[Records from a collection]

section settleEnd
variable (s : State)
@[simp] theorem State.settleEnd_clock : s.settleEnd.clock = s.clock := by
  simp [State.settleEnd, apply_ite State.clock]
@[simp] theorem State.settleEnd_lines : s.settleEnd.lines = s.lines := by
  simp [State.settleEnd, apply_ite State.lines]
@[simp] theorem State.settleEnd_ds : s.settleEnd.ds = s.ds := by
  simp [State.settleEnd, apply_ite State.ds]
@[simp] theorem State.settleEnd_efe : s.settleEnd.efe = s.efe := by
  simp [State.settleEnd, apply_ite State.efe]
@[simp] theorem State.settleEnd_pm : s.settleEnd.pm = s.pm := by
  simp [State.settleEnd, apply_ite State.pm]
@[simp] theorem State.settleEnd_tq : s.settleEnd.tq = s.tq := by
  simp [State.settleEnd, apply_ite State.tq]
@[simp] theorem State.settleEnd_wt : s.settleEnd.wt = s.wt := by
  simp [State.settleEnd, apply_ite State.wt]
@[simp] theorem State.settleEnd_cc : s.settleEnd.cc = s.cc := by
  simp [State.settleEnd, apply_ite State.cc]
@[simp] theorem State.settleEnd_pending : s.settleEnd.pending = s.pending := by
  simp [State.settleEnd, apply_ite State.pending]
end settleEnd

section enterSettle
variable (s : State)
@[simp] theorem State.enterSettle_clock : s.enterSettle.clock = s.clock := by
  simp [State.enterSettle, apply_ite State.clock]
@[simp] theorem State.enterSettle_lines : s.enterSettle.lines = s.lines := by
  simp [State.enterSettle, apply_ite State.lines]
@[simp] theorem State.enterSettle_ds : s.enterSettle.ds = s.ds := by
  simp [State.enterSettle, apply_ite State.ds]
@[simp] theorem State.enterSettle_efe : s.enterSettle.efe = s.efe := by
  simp [State.enterSettle, apply_ite State.efe]
@[simp] theorem State.enterSettle_pm : s.enterSettle.pm = s.pm := by
  simp [State.enterSettle, apply_ite State.pm]
@[simp] theorem State.enterSettle_tq : s.enterSettle.tq = s.tq := by
  simp [State.enterSettle, apply_ite State.tq]
@[simp] theorem State.enterSettle_wt : s.enterSettle.wt = s.wt := by
  simp [State.enterSettle, apply_ite State.wt]
@[simp] theorem State.enterSettle_cc : s.enterSettle.cc = s.cc := by
  simp [State.enterSettle, apply_ite State.cc]
@[simp] theorem State.enterSettle_pending : s.enterSettle.pending = s.pending := by
  simp [State.enterSettle, apply_ite State.pending]
end enterSettle

section releaseEnd
variable (s : State)
@[simp] theorem State.releaseEnd_clock : s.releaseEnd.clock = s.clock := by
  simp [State.releaseEnd, apply_ite State.clock]
@[simp] theorem State.releaseEnd_lines : s.releaseEnd.lines = s.lines := by
  simp [State.releaseEnd, apply_ite State.lines]
@[simp] theorem State.releaseEnd_ds : s.releaseEnd.ds = s.ds := by
  simp [State.releaseEnd, apply_ite State.ds]
@[simp] theorem State.releaseEnd_efe : s.releaseEnd.efe = s.efe := by
  simp [State.releaseEnd, apply_ite State.efe]
@[simp] theorem State.releaseEnd_pm : s.releaseEnd.pm = s.pm := by
  simp [State.releaseEnd, apply_ite State.pm]
@[simp] theorem State.releaseEnd_cc : s.releaseEnd.cc = s.cc := by
  simp [State.releaseEnd, apply_ite State.cc]
@[simp] theorem State.releaseEnd_pending : s.releaseEnd.pending = s.pending := by
  simp [State.releaseEnd, apply_ite State.pending]
end releaseEnd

» **WHAT THE TASK REQUIRES**
Each line above that contains the string "clock" should be copied.

» **REPLY**
@[simp] theorem State.settleEnd_clock : s.settleEnd.clock = s.clock := by
  simp [State.settleEnd, apply_ite State.clock]
@[simp] theorem State.enterSettle_clock : s.enterSettle.clock = s.clock := by
  simp [State.enterSettle, apply_ite State.clock]
@[simp] theorem State.releaseEnd_clock : s.releaseEnd.clock = s.clock := by
  simp [State.releaseEnd, apply_ite State.clock]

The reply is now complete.